The trial mirrored routine public healthcare rather than artificial research settings, partnering municipal governments, GPs and academic researchers. The full local age cohort was recruited (99.8% coverage), and advanced statistical methods offset biases from low attendance and high dropout. Results apply broadly to European regions with universal tax-funded healthcare and similar middle-low socioeconomic populations.

Limitations

  1. Effect dilution: Municipal media coverage of the programme likely raised health awareness among control group residents, narrowing outcome differences.

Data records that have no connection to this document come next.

/-- A column changes at most the position it stands over, and there to the merged pixel. -/
theorem mergeColumn_getElem? (sp : Sprite) (hi lo pal : Byte) (lx : Nat) (fifo : List Pixel)
    (i j : Nat) :
    (mergeColumn sp hi lo pal lx fifo i)[j]? = fifo[j]? ∨
      ColumnAt sp lx i j ∧ ∃ old px, fifo[j]? = some old ∧
        mergedPixel sp hi lo pal i old = some px ∧
        (mergeColumn sp hi lo pal lx fifo i)[j]? = some px := by
  unfold mergeColumn
  split
  · exact .inl rfl
  next hin =>
    dsimp only
    split
    · exact .inl rfl
    next old hold =>
      split
      · exact .inl rfl
      next px hpx =>
        by_cases hj : sp.x.toNat + i - (8 + lx) = j
        · subst hj
          have hlt := (List.getElem?_eq_some_iff.1 hold).1
          refine .inr ⟨?_, old, px, hold, hpx, List.getElem?_set_self hlt⟩
          unfold ColumnAt
          omega
        · exact .inl (List.getElem?_set_ne hj)

theorem mergeColumn_length (sp : Sprite) (hi lo pal : Byte) (lx : Nat) (fifo : List Pixel)
    (i : Nat) : (mergeColumn sp hi lo pal lx fifo i).length = fifo.length := by
  unfold mergeColumn
  split
  · rfl
  · dsimp only
    split
    · rfl
    · split
      · rfl
      · exact List.length_set

@[simp] theorem mergeSprite_length (sp : Sprite) (hi lo pal : Byte) (lx : Nat) (fifo : List Pixel) :
    (mergeSprite sp hi lo pal lx fifo).length = fifo.length :=
  List.foldlRecOn (motive := fun out : List Pixel => out.length = fifo.length) (List.range 8) _ rfl
    fun _ hb i _ => (mergeColumn_length sp hi lo pal lx _ i).trans hb

/-- A pixel stays if no column of the sprite that stands over it replaces it. -/
theorem mergeSprite_getElem?_of_kept {sp : Sprite} {hi lo pal : Byte} {lx j : Nat}
    {fifo : List Pixel} {old : Pixel} (hold : fifo[j]? = some old)
    (hkept : ∀ i < 8, ColumnAt sp lx i j → mergedPixel sp hi lo pal i old = none) :
    (mergeSprite sp hi lo pal lx fifo)[j]? = some old := by
  refine List.foldlRecOn (motive := fun out : List Pixel => out[j]? = some old) (List.range 8) _
    hold fun out hout i hi8 => ?_
  obtain hsame | ⟨hat, cur, px, hcur, hpx, -⟩ := mergeColumn_getElem? sp hi lo pal lx out i j
  · exact hsame.trans hout
  · obtain rfl : cur = old := Option.some.inj (hcur.symm.trans hout)
    simp [hkept i (List.mem_range.1 hi8) hat] at hpx

theorem mergedPixel_obj {sp : Sprite} {hi lo pal : Byte} {i : Nat} {old px : Pixel}
    (h : mergedPixel sp hi lo pal i old = some px) : px.obj = true := by
  obtain ⟨-, hpx⟩ := Option.ite_none_left_eq_some.1 h
  cases hpx
  rfl

theorem mergedPixel_of_owned {old : Pixel} (h : old.obj = true) (sp : Sprite) (hi lo pal : Byte)
    (i : Nat) : mergedPixel sp hi lo pal i old = none := by
  simp [mergedPixel, h]

/-- A sprite behind the background does not show over a nonzero pixel. -/
theorem mergedPixel_of_behind {sp : Sprite} {old : Pixel} (hsp : bitOf sp.attr 7 = true)
    (hcolor : old.color ≠ 0#2) (hi lo pal : Byte) (i : Nat) :
    mergedPixel sp hi lo pal i old = none := by
  simp [mergedPixel, hsp, hcolor]

/-- A pixel that was in the queue is, after the merge, as it was or owned by a sprite. -/
theorem mergeSprite_getElem?_of_changed {sp : Sprite} {hi lo pal : Byte} {lx j : Nat}
    {fifo : List Pixel} {old : Pixel} (hold : fifo[j]? = some old) :
    (mergeSprite sp hi lo pal lx fifo)[j]? = some old ∨
      ∃ px, (mergeSprite sp hi lo pal lx fifo)[j]? = some px ∧ px.obj = true := by
  refine List.foldlRecOn
    (motive := fun out : List Pixel => out[j]? = some old ∨ ∃ px, out[j]? = some px ∧ px.obj = true)
    (List.range 8) _ (.inl hold) fun out hout i _ => ?_
  obtain hsame | ⟨-, _, px, -, hpx, hnew⟩ := mergeColumn_getElem? sp hi lo pal lx out i j
  · rwa [hsame]
  · exact .inr ⟨px, hnew, mergedPixel_obj hpx⟩

/-- Settles O54: a column changes one pixel, and only where `mergedPixel` answers one, which is then
owned by a sprite. -/
theorem spriteMergeFrame : Obligations.SpriteMergeFrame := by
  intro sp hi lo pal lx fifo
  refine ⟨mergeSprite_length sp hi lo pal lx fifo, fun j old hold => ⟨fun hobj => ?_,
    fun hout => ?_, fun hsp hcolor => ?_, fun hne => ?_⟩⟩
  · exact mergeSprite_getElem?_of_kept hold fun i _ _ => mergedPixel_of_owned hobj sp hi lo pal i
  · refine mergeSprite_getElem?_of_kept hold fun i hi8 hat => ?_
    unfold ColumnAt at hat
    omega
  · exact mergeSprite_getElem?_of_kept hold fun i _ _ =>
      mergedPixel_of_behind hsp hcolor hi lo pal i
  · obtain hsame | ⟨⟨color, obj⟩, hnew, rfl⟩ := mergeSprite_getElem?_of_changed hold
    · exact absurd hsame hne
    · exact ⟨color, hnew⟩

/-! ## The mode, the column and the frame buffer in a tick of mode 3 -/

/-- The mode, the output column and the frame buffer are as before. -/
def KeepsOutput (s t : State) : Prop :=
  t.ppu.mode = s.ppu.mode ∧ t.ppu.lx = s.ppu.lx ∧ t.ppu.fb = s.ppu.fb

theorem KeepsOutput.trans {s t u : State} (h : KeepsOutput s t) (h' : KeepsOutput t u) :
    KeepsOutput s u := by
  obtain ⟨hmode, hlx, hfb⟩ := h
  obtain ⟨hmode', hlx', hfb'⟩ := h'
  exact ⟨hmode'.trans hmode, hlx'.trans hlx, hfb'.trans hfb⟩

theorem windowEntry_keepsOutput (s : State) : KeepsOutput s (windowEntry s) := by
  unfold windowEntry
  split <;> exact ⟨rfl, rfl, rfl⟩

theorem spriteFetch_keepsOutput (s : State) : KeepsOutput s (spriteFetch s) := by
  simp only [spriteFetch, spriteStage]
  split
  · split <;> exact ⟨rfl, rfl, rfl⟩
  · exact ⟨rfl, rfl, rfl⟩

theorem fetcherTick_keepsOutput (s : State) : KeepsOutput s (fetcherTick s) := by
  simp only [fetcherTick, fetcherStage]
  split
  · exact ⟨rfl, rfl, rfl⟩
  · split
    case h_4 => split <;> exact ⟨rfl, rfl, rfl⟩
    all_goals exact ⟨rfl, rfl, rfl⟩

/-- The frame buffer with `color` drawn at the output column, on a visible row (R223). -/
def State.drawn (s : State) (color : BitVec 2) : Store 2 :=
  if (busRead s.io.ly s).toNat < 144 ∧ s.ppu.lx < 160 then
    Store.write s.ppu.fb (160 * (busRead s.io.ly s).toNat + s.ppu.lx) color
  else s.ppu.fb

/-- Step E (R223): nothing happens, or the head of the queue leaves it, discarded or drawn, and at
least 8 pixels stay. -/
theorem popPixel_cases (s : State) :
    popPixel s = s ∨ ∃ px rest, s.ppu.fifo = px :: rest ∧ 8 ≤ rest.length ∧
      (popPixel s = s.withPpu { s.ppu with fifo := rest, discard := s.ppu.discard - 1 } ∨
        popPixel s = s.withPpu
          { s.ppu with fifo := rest, lx := s.ppu.lx + 1, fb := s.drawn px.color }) := by
  simp only [popPixel]
  split
  · exact .inl rfl
  next px rest hfifo =>
    split
    · exact .inl rfl
    next hlong =>
      have hrest : 8 ≤ rest.length := by simpa [hfifo] using hlong
      refine .inr ⟨px, rest, hfifo, hrest, ?_⟩
      split
      · exact .inl rfl
      · exact .inr rfl

/-- A tick of mode 3 keeps the output, or draws the pixel that the fetcher's step has left at the
head of the queue (R215). -/
theorem mode3Tick_cases (s : State) :
    KeepsOutput s (mode3Tick s) ∨
      ∃ px rest, (fetcherTick (windowEntry s)).ppu.fifo = px :: rest ∧ 8 ≤ rest.length ∧
        (mode3Tick s).ppu.mode = s.ppu.mode ∧ (mode3Tick s).ppu.fifo = rest ∧
        (mode3Tick s).ppu.lx = s.ppu.lx + 1 ∧ (mode3Tick s).ppu.fb = s.drawn px.color := by
  have hentry := windowEntry_keepsOutput s
  have hfetch := hentry.trans (fetcherTick_keepsOutput (windowEntry s))
  simp only [mode3Tick]
  split
  · exact .inl (hentry.trans (spriteFetch_keepsOutput _))
  · unfold triggerOrPop
    split
    · exact .inl (hfetch.trans ⟨rfl, rfl, rfl⟩)
    · obtain hpop | ⟨px, rest, hfifo, hrest, hpop | hpop⟩ :=
        popPixel_cases (fetcherTick (windowEntry s)) <;> rw [hpop]
      · exact .inl hfetch
      · exact .inl (hfetch.trans ⟨rfl, rfl, rfl⟩)
      · have hppu := (windowEntry_changesPpuOnly s).trans
          (fetcherTick_changesPpuOnly (windowEntry s))
        obtain ⟨hmode, hlx, hfb⟩ := hfetch
        refine .inr ⟨px, rest, hfifo, hrest, hmode, rfl, congrArg (· + 1) hlx, ?_⟩
        show State.drawn _ px.color = _
        unfold State.drawn
        rw [hlx, hfb, hppu]
        rfl

/-- Settles O53: the only thing a tick draws is the head of the queue, at the output column. -/
theorem modeThreeTickPopsOnePixel : Obligations.ModeThreeTickPopsOnePixel := by
  intro s hlx
  obtain ⟨-, hsame⟩ | ⟨px, rest, hfifo, hrest, -, hq, hcol, hfb⟩ := mode3Tick_cases s
  · exact .inl hsame
  · refine .inr ⟨hcol, hq ▸ hrest, px, hq ▸ hfifo, fun k => ?_⟩
    rw [hfb, State.drawn]
    by_cases hrow : (busRead s.io.ly s).toNat < 144
    · simp [hrow, hlx, Store.read_write]
    · simp [hrow]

Disadvantaged populations were far less likely to join screenings, weakening measurable intervention effects.
  2. Unknown intervention dosage: No records tracked how many moderate-risk participants completed full municipal lifestyle coaching after screening. GPs faced barriers to referring patients to behaviour change programmes.
  3. Individual-only focus: The programme targeted personal lifestyle without broader community structural public health interventions, which may limit population-level impact.

Interpretation of Findings

The study population had clear room for health improvement: most failed national physical activity guidelines, 62% were overweight or obese, and 19% smoked daily. Even so, repeated general population health checks failed to shift CVD risk, activity levels or self-reported wellbeing.

These null results align with multiple systematic reviews and large RCTs of universal adult health screening. Universal screening disproportionately attracts already healthier, wealthier participants, widening health inequities—high-risk groups skip follow-up support most often. Targeted screening for high-risk subgroups may deliver greater benefits, a direction for future research.

Conclusion

Mass universal preventive health checks for adults aged 30–49 produced no population-wide improvements in cardiovascular risk, lifestyle behaviour, self-rated health or work capacity. Screening uptake skews toward socioeconomically advantaged, low-risk residents, while vulnerable high-risk groups rarely engage with follow-up support. Future research should design recruitment strategies to boost participation among at-risk populations and test multi-level community-wide prevention models beyond individual clinical screenings.